BERKELEY – Quando i politici si rivolgono agli economisti per una consulenza, si aspettano che i consigli ricevuti siano fondati sulla scienza, e non sulla faziosità accademica o su presupposizioni politiche. Dopo tutto, le politiche che metteranno in atto avranno delle implicazioni reali per le persone reali. Sfortunatamente, però, la fondatezza scientifica non è sempre la forza trainante alla base di analisi economiche e raccomandazioni politiche.

In una recente critica di ciò che definisce “mathiness” (modelli economici assertivi) dell’economia moderna, Paul M. Romer della New York University sostiene che gli economisti debbano prendere provvedimenti per escludere la faziosità accademica e la politica dalla scienza triste. Romer si basa su un dibattito attualmente in corso in quest’ambito sul ruolo che le idee rivestono nel promuovere la crescita economica.

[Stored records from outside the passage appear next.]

/-- Some leaf stands as deep as the tree is high. -/
theorem exists_leaf_height (d : Nat) (t : CodeTree) : ∃ p ∈ leafDepths d t, p.2 = d + t.height := by
  induction t generalizing d with
  | leaf s => exact ⟨_, List.mem_singleton.2 rfl, rfl⟩
  | branch l r ihl ihr =>
    simp only [leafDepths, List.mem_append, CodeTree.height]
    rcases Nat.le_total r.height l.height with h | h
    · obtain ⟨p, hp, h2⟩ := ihl (d + 1)
      exact ⟨p, .inl hp, by omega⟩
    · obtain ⟨p, hp, h2⟩ := ihr (d + 1)
      exact ⟨p, .inr hp, by omega⟩

/-- The leaves' Kraft sum is that of the root (41_tree_builder.md R98). -/
theorem kraft_leafDepths {n d : Nat} {t : CodeTree} (h : d + t.height ≤ n) :
    ((leafDepths d t).map fun p => 2 ^ (n - p.2)).sum = 2 ^ (n - d) := by
  induction t generalizing d with
  | leaf s => simp [leafDepths]
  | branch l r ihl ihr =>
    simp only [CodeTree.height] at h
    rw [leafDepths, List.map_append, List.sum_append, ihl (by omega), ihr (by omega), ← Nat.two_mul,
      ← Nat.pow_succ']
    congr 1
    omega

/-! ### The combinations -/

/-- A queue with fuel for its combinations ends in one tree. -/
theorem combineAll_isSome {fuel seq : Nat} {q : List Node} (hq : q ≠ []) (hf : q.length ≤ fuel + 1) :
    ∃ t, combineAll fuel seq q = some t := by
  induction fuel generalizing seq q with
  | zero =>
    match q, hq with
    | [n], _ => exact ⟨_, rfl⟩
    | a :: b :: q, _ => simp at hf
  | succ fuel ih =>
    match q, hq with
    | [n], _ => exact ⟨_, rfl⟩
    | a :: b :: q, _ =>
      refine ih (fun h => ?_) ?_
      · simpa [h] using length_insertNode (combineNodes a b seq) q
      · rw [length_insertNode]
        simp only [List.length_cons] at hf
        omega

theorem not_nodePrecedes_of {a b : Node} (h : nodePrecedes a b) : ¬ nodePrecedes b a := by
  unfold nodePrecedes at *
  rintro (h' | ⟨h', h2'⟩) <;> rcases h with h | ⟨h, h2⟩
  · omega
  · rw [h] at h'; omega
  · rw [h'] at h; omega
  · omega

/-- The least node of a queue is unique, whatever order its nodes are listed in. -/
theorem least_unique {a b : Node} {p q : List Node} (h : (a :: p).Perm (b :: q)) (ha : PrecedesAll a p)
    (hb : PrecedesAll b q) : a = b ∧ p.Perm q := by
  have : a = b := by
    rcases List.mem_cons.1 (h.mem_iff.1 List.mem_cons_self) with h1 | h1
    · exact h1
    · rcases List.mem_cons.1 (h.mem_iff.2 List.mem_cons_self) with h2 | h2
      · exact h2.symm
      · exact absurd (hb a h1) (not_nodePrecedes_of (ha b h2))
  subst this
  exact ⟨rfl, (List.perm_cons a).1 h⟩

theorem combinesTo_single_iff {n : Node} {seq : Nat} {p : List Node} {t : CodeTree} (hp : p.Perm [n]) :
    CombinesTo p seq t ↔ t = n.tree := by
  constructor
  · intro h
    cases h with
    | single m => rw [List.singleton_perm_singleton.1 hp]
    | combine nodes => simpa using (hp.symm.trans nodes).length_eq
  · rintro rfl
    rw [List.perm_singleton.1 hp]
    exact .single n seq

/-- `combineAll` on a queue in priority order, with `seq` above every sequence number in use, is the combinations of
41_tree_builder.md R92 on the same nodes in any order. -/
theorem combineAll_iff_combinesTo {fuel seq : Nat} {q p : List Node} {t : CodeTree} (hq : q.Pairwise nodePrecedes)
    (hs : ∀ n ∈ q, n.seq < seq) (hf : q.length ≤ fuel + 1) (hp : p.Perm q) :
    combineAll fuel seq q = some t ↔ CombinesTo p seq t := by
  induction fuel generalizing seq q p with
  | zero =>
    match q, hf with
    | [], _ => rw [List.perm_nil.1 hp]; exact ⟨fun h => by simp [combineAll] at h, fun h => by
        cases h with | combine nodes => simpa using nodes.length_eq⟩
    | [n], _ => rw [combinesTo_single_iff hp, combineAll, Option.some.injEq, eq_comm]
  | succ fuel ih =>
    match q, hf with
    | [], _ => rw [List.perm_nil.1 hp]; exact ⟨fun h => by simp [combineAll] at h, fun h => by
        cases h with | combine nodes => simpa using nodes.length_eq⟩
    | [n], _ => rw [combinesTo_single_iff hp, combineAll, Option.some.injEq, eq_comm]
    | a :: b :: rest, hf =>
      obtain ⟨ha, hr⟩ := List.pairwise_cons.1 hq
      obtain ⟨hb, hr⟩ := List.pairwise_cons.1 hr
      have hord : (insertNode (combineNodes a b seq) rest).Pairwise nodePrecedes :=
        pairwise_insertNode hr fun m hm => (hs m (by simp [hm])).ne
      have hseq : ∀ n ∈ insertNode (combineNodes a b seq) rest, n.seq < seq + 1 := fun n hn => by
        rcases List.mem_cons.1 ((perm_insertNode _ _).mem_iff.1 hn) with rfl | hn
        · exact Nat.lt_succ_self _
        · exact Nat.lt_succ_of_lt (hs n (by simp [hn]))
      have hlen : (insertNode (combineNodes a b seq) rest).length ≤ fuel + 1 := by
        rw [length_insertNode]
        simpa using hf
      rw [combineAll]
      refine ⟨fun h => .combine hp ha hb ((ih hord hseq hlen (perm_insertNode _ _).symm).1 h), fun h => ?_⟩
      cases h with
      | single n => simpa using hp.length_eq
      | combine nodes least next more =>
        obtain ⟨rfl, h1⟩ := least_unique (nodes.symm.trans hp) least ha
        obtain ⟨rfl, h2⟩ := least_unique h1 next hb
        exact (ih hord hseq hlen ((h2.cons _).trans (perm_insertNode _ _).symm)).2 more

Romer sembra preoccuparsi soprattutto per la tendenza degli economisti di asserire che ciò che è vero rispetto a certi tipi di teorie è vero per tutte le teorie e quindi applicabile al mondo reale. A titolo esemplificativo, Romer cita l’opera dell’economista dell’Università di Chicago Robert Lucas, che in un articolo di ricerca del 2009 “Idee e crescita” respinge il ruolo che libri o prototipi possono rivestire nel trainare la crescita. “Si può incorporare conoscenza in libri, prototipi, macchine e altre tipologie di capitale fisico, e sappiamo come inserire il capitale in un modello di crescita”, sosteneva Lucas, “ma sappiamo anche che tale procedimento non è di per sé un motore di crescita sostenuta”.